WHAT YOU WILL DO:
Using the entries that follow, write out the line containing "1) (typ % 8)", the line containing "def State.logRecord (s", and every line between them, exactly and nothing else.

[Stored data]
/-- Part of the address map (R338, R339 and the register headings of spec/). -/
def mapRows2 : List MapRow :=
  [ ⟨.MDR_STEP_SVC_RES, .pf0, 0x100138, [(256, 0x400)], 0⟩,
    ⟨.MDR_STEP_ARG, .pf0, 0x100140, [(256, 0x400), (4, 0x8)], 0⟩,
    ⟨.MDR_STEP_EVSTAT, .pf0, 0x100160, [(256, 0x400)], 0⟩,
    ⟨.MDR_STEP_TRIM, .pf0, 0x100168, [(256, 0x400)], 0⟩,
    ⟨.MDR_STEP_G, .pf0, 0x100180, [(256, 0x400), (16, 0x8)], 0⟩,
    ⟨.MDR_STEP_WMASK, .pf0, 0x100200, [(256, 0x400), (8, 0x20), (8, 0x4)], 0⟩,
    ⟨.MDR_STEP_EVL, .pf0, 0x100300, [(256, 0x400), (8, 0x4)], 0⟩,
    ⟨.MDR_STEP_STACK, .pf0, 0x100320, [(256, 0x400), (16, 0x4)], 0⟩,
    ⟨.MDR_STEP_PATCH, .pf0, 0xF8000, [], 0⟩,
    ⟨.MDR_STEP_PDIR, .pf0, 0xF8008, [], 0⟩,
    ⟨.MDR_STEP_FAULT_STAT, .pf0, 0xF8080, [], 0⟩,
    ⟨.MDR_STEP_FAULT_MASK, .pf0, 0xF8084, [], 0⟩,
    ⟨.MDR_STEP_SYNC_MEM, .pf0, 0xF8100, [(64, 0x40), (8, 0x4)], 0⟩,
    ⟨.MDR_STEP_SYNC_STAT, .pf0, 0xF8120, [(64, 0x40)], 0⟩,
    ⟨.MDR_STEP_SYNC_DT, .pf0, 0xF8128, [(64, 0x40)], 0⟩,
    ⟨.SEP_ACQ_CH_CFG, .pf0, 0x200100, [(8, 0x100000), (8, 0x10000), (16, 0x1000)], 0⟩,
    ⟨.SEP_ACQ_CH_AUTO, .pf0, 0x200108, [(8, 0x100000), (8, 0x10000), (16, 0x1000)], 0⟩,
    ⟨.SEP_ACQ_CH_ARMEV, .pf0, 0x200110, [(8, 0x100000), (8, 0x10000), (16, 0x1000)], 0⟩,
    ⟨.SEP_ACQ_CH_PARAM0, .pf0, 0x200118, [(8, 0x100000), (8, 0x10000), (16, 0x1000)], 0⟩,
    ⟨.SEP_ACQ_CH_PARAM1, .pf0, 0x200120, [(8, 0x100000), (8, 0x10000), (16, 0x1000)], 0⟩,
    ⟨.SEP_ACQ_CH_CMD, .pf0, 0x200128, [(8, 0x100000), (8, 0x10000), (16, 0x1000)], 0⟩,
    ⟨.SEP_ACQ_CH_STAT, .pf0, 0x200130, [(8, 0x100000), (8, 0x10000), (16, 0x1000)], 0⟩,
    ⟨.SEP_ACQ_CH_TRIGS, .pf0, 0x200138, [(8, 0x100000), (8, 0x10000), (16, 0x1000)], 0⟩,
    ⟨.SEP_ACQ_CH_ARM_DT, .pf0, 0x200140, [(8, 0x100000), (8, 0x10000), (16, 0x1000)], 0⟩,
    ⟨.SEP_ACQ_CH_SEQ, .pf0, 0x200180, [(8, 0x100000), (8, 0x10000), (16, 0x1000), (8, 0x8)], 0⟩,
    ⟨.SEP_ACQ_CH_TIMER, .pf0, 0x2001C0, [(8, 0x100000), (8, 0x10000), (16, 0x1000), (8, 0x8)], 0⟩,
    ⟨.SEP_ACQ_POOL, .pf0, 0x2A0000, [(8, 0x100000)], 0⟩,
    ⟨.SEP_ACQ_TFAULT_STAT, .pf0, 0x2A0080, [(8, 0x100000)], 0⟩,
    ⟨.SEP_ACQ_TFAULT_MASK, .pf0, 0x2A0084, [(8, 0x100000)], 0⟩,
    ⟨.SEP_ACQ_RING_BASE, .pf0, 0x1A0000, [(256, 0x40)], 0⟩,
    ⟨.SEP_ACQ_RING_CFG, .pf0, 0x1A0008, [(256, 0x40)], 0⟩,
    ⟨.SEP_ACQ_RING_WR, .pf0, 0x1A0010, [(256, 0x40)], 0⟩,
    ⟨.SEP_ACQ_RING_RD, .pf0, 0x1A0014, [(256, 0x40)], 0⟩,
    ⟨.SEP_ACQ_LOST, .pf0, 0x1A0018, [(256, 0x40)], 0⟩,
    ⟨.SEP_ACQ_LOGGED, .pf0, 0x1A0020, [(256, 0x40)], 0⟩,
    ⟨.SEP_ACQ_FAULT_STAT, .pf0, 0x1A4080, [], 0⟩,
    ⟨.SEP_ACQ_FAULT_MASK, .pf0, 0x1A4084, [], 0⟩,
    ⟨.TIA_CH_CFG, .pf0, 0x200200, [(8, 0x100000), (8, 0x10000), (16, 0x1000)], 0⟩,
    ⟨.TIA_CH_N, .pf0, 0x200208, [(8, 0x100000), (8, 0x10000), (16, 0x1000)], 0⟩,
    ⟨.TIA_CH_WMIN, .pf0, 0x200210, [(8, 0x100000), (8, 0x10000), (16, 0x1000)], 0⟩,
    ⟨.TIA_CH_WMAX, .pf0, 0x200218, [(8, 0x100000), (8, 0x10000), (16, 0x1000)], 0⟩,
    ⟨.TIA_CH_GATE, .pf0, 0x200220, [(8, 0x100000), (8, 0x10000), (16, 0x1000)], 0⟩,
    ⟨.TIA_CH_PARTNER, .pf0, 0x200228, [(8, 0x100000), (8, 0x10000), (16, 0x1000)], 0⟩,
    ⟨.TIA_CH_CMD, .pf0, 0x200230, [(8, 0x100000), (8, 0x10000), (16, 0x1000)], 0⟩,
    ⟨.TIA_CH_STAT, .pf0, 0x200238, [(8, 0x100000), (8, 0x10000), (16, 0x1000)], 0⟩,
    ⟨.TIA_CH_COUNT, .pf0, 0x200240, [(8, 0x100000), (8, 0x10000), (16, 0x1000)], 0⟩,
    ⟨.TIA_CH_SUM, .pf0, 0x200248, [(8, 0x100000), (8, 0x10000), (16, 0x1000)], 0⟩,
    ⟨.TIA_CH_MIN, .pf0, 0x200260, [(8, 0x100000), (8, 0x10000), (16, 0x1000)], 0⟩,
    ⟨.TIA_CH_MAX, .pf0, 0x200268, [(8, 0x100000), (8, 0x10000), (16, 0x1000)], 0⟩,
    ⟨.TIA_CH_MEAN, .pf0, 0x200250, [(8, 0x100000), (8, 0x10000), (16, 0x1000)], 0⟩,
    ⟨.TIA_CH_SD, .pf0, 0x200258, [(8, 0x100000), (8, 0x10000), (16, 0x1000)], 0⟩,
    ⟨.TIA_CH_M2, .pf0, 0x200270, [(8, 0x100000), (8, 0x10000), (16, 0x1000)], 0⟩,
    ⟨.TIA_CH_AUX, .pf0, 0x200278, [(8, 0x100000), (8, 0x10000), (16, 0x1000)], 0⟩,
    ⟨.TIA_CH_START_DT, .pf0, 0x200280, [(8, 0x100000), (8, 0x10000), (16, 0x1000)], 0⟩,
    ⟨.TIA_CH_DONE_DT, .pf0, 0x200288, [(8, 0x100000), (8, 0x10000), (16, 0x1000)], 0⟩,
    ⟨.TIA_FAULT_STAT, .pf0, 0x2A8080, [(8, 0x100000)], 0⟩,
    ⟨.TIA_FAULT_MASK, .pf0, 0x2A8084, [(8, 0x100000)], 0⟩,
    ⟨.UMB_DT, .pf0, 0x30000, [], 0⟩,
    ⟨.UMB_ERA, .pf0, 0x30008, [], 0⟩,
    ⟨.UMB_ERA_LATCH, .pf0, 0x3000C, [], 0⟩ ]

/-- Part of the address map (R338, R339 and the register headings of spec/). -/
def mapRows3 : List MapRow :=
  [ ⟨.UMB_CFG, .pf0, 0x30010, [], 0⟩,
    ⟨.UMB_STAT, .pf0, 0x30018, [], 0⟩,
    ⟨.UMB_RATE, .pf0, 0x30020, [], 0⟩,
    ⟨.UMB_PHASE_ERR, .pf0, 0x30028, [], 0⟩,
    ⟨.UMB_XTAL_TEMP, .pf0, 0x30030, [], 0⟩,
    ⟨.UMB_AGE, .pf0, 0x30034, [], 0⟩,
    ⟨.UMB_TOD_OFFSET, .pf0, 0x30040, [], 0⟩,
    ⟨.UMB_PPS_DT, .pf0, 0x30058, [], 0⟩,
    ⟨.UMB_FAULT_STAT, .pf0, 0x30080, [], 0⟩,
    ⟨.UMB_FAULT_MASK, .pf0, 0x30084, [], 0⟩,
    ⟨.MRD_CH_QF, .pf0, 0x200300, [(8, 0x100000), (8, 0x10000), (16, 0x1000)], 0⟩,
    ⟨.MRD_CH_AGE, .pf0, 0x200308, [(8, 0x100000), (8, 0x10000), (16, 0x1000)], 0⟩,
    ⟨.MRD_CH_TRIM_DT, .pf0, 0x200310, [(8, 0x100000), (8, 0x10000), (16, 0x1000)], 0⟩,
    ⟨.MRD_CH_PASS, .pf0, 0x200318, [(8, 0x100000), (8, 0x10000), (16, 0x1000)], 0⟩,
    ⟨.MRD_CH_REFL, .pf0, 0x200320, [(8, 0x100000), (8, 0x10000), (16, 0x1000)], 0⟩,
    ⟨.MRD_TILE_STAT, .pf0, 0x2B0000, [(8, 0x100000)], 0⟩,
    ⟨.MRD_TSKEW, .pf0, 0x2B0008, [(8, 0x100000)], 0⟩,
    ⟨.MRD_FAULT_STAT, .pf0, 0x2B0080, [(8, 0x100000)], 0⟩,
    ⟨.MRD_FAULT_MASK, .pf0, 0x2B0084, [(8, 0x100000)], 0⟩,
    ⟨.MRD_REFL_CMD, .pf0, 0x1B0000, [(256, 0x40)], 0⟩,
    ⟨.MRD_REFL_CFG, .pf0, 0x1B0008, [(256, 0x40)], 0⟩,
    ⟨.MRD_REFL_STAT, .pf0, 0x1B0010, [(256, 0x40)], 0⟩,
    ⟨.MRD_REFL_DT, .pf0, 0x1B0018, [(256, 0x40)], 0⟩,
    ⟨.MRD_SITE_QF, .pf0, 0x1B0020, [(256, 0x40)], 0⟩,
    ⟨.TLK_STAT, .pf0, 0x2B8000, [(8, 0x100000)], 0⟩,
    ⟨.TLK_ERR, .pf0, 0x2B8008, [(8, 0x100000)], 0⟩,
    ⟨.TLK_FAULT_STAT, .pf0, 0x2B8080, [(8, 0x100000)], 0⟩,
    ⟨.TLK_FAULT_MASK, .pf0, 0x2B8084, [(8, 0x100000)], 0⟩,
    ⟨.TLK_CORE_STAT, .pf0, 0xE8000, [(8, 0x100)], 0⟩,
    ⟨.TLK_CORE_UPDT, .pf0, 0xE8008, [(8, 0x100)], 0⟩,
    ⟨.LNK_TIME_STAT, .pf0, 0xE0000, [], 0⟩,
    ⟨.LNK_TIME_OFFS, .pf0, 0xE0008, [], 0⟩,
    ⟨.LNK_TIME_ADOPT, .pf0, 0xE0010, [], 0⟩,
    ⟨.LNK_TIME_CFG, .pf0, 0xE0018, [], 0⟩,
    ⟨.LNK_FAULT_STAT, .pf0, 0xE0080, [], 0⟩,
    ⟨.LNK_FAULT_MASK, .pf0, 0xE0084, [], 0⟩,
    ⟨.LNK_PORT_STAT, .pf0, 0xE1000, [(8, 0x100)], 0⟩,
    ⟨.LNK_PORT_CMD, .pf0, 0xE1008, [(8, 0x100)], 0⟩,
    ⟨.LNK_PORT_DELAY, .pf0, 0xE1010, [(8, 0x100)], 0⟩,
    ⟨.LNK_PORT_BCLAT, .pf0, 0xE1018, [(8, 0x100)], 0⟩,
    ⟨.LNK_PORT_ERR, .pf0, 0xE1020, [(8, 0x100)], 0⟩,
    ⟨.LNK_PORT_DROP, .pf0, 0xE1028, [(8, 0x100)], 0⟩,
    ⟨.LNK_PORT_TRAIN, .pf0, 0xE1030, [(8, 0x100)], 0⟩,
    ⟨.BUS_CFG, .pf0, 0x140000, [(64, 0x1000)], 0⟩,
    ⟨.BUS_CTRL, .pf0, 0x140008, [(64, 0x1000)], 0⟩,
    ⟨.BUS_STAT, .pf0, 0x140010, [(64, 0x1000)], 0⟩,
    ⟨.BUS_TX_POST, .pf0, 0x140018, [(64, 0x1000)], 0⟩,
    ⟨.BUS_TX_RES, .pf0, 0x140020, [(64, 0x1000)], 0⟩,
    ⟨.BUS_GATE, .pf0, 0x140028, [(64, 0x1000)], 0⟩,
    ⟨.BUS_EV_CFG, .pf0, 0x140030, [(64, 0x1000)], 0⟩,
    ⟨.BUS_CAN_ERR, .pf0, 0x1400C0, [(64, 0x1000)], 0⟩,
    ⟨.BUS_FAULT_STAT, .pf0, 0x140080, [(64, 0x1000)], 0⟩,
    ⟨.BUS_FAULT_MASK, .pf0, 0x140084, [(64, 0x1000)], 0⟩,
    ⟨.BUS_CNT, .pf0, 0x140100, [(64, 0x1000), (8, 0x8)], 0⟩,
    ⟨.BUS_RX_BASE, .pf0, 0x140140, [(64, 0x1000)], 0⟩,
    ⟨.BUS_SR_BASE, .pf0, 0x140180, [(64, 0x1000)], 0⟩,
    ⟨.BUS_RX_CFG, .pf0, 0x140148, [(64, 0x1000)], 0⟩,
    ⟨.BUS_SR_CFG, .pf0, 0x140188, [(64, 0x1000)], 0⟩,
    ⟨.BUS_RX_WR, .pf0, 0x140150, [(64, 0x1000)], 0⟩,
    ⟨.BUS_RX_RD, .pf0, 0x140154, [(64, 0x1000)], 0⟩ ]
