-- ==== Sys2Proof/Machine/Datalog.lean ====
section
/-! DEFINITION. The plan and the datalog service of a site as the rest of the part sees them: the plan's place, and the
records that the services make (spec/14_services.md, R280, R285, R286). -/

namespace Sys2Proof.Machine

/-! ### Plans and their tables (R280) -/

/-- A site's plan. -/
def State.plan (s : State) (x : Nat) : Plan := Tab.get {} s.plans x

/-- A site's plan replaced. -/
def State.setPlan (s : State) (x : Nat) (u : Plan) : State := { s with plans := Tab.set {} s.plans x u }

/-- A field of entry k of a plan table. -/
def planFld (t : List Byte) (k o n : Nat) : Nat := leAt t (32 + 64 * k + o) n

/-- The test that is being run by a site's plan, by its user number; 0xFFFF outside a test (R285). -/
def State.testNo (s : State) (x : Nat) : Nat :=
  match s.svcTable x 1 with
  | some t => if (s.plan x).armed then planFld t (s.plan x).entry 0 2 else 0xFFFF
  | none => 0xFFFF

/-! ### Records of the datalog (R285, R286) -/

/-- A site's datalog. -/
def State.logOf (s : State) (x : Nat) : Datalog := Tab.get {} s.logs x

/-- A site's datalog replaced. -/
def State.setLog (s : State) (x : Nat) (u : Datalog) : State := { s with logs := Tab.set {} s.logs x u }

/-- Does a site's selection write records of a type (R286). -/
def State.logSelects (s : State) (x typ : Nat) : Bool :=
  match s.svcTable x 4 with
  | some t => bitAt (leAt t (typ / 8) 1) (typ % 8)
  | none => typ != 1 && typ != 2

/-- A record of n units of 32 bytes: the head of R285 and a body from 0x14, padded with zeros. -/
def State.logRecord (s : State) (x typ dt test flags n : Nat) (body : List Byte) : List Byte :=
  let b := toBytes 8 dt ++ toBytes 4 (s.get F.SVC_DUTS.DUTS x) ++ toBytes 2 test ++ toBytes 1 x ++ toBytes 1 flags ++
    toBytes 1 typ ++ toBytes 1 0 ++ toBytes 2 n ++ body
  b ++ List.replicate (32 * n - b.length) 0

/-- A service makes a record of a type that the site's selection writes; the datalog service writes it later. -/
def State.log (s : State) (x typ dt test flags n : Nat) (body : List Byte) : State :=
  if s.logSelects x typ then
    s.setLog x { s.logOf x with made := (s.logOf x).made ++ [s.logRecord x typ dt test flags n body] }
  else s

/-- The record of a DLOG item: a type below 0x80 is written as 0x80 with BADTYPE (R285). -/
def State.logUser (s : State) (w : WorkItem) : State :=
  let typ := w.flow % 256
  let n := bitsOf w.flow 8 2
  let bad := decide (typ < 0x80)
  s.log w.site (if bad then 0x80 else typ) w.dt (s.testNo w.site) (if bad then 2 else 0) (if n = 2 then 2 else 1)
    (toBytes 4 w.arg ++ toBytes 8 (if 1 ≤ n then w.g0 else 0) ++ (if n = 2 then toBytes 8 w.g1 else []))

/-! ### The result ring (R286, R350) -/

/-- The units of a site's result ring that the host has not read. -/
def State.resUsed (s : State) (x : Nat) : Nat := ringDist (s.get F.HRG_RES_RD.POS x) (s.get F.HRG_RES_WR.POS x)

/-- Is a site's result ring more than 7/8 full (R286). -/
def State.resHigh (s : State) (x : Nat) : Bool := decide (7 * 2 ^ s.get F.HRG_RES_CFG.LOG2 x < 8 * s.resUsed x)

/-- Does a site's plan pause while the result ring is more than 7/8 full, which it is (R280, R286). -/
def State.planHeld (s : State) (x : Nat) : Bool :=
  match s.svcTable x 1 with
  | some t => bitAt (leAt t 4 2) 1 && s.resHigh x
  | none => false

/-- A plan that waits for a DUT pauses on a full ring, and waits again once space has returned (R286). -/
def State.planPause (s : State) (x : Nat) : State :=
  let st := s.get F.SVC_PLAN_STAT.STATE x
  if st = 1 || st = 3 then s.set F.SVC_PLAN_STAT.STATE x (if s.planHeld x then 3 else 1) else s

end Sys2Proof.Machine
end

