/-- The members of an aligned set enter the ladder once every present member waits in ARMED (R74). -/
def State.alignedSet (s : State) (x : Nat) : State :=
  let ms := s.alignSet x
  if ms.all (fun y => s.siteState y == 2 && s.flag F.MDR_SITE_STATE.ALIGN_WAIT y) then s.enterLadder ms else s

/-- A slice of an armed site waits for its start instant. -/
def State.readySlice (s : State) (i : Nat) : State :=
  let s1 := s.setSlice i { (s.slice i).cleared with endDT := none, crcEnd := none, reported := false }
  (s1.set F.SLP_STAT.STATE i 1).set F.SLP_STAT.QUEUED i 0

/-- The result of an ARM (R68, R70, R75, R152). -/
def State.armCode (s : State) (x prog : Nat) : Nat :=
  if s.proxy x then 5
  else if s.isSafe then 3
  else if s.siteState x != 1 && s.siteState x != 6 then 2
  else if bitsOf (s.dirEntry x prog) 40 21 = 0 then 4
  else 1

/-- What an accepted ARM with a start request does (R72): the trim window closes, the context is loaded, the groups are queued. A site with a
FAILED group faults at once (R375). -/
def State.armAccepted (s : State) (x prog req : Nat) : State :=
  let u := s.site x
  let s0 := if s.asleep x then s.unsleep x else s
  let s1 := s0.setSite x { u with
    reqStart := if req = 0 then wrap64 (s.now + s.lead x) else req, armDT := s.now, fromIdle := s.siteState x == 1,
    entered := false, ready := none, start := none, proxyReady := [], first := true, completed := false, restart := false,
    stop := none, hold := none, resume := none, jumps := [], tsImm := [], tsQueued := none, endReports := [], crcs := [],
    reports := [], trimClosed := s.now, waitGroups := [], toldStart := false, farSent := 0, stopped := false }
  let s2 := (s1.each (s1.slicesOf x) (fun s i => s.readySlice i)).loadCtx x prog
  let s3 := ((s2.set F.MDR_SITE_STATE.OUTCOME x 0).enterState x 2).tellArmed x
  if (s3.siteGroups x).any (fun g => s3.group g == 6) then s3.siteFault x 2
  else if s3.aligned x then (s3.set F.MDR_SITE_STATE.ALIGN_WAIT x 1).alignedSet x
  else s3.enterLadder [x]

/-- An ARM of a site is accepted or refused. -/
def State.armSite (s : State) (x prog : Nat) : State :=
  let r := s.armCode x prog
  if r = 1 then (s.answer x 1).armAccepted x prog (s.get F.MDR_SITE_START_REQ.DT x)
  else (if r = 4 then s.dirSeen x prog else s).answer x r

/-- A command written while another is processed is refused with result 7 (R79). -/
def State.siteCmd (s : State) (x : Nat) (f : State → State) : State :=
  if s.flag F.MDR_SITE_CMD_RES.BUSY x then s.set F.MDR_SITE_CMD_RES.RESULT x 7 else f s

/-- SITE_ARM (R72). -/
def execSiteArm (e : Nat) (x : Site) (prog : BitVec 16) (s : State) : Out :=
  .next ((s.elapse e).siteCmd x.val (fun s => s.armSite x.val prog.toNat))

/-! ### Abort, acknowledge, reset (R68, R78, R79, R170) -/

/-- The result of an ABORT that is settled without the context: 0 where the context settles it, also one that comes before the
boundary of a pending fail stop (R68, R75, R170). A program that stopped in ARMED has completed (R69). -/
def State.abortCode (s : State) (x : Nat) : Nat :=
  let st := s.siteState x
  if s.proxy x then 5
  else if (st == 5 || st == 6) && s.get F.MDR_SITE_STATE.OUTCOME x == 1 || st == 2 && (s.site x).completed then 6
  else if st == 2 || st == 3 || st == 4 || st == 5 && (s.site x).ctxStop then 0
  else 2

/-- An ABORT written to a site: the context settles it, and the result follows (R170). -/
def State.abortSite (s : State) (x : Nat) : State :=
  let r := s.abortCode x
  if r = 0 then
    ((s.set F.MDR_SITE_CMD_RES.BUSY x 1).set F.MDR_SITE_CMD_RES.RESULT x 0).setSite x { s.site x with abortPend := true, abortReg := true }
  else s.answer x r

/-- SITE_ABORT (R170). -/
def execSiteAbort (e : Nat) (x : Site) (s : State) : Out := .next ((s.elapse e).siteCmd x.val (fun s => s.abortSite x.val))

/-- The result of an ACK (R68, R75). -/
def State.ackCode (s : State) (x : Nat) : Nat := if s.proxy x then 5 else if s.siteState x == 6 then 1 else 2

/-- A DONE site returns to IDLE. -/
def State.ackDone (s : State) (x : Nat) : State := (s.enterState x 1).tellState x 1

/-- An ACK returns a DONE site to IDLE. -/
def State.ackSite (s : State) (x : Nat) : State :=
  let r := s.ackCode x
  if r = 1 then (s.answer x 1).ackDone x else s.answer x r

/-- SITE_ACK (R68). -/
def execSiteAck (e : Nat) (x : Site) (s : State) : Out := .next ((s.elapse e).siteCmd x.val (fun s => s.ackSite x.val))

EXERCISE OUTPUT:
  | some t => bitAt (leAt t (typ / 8) 1) (typ % 8)
  | none => typ != 1 && typ != 2

/-- A record of n units of 32 bytes: the head of R285 and a body from 0x14, padded with zeros. -/
def State.logRecord (s : State) (x typ dt test flags n : Nat) (body : List Byte) : List Byte :=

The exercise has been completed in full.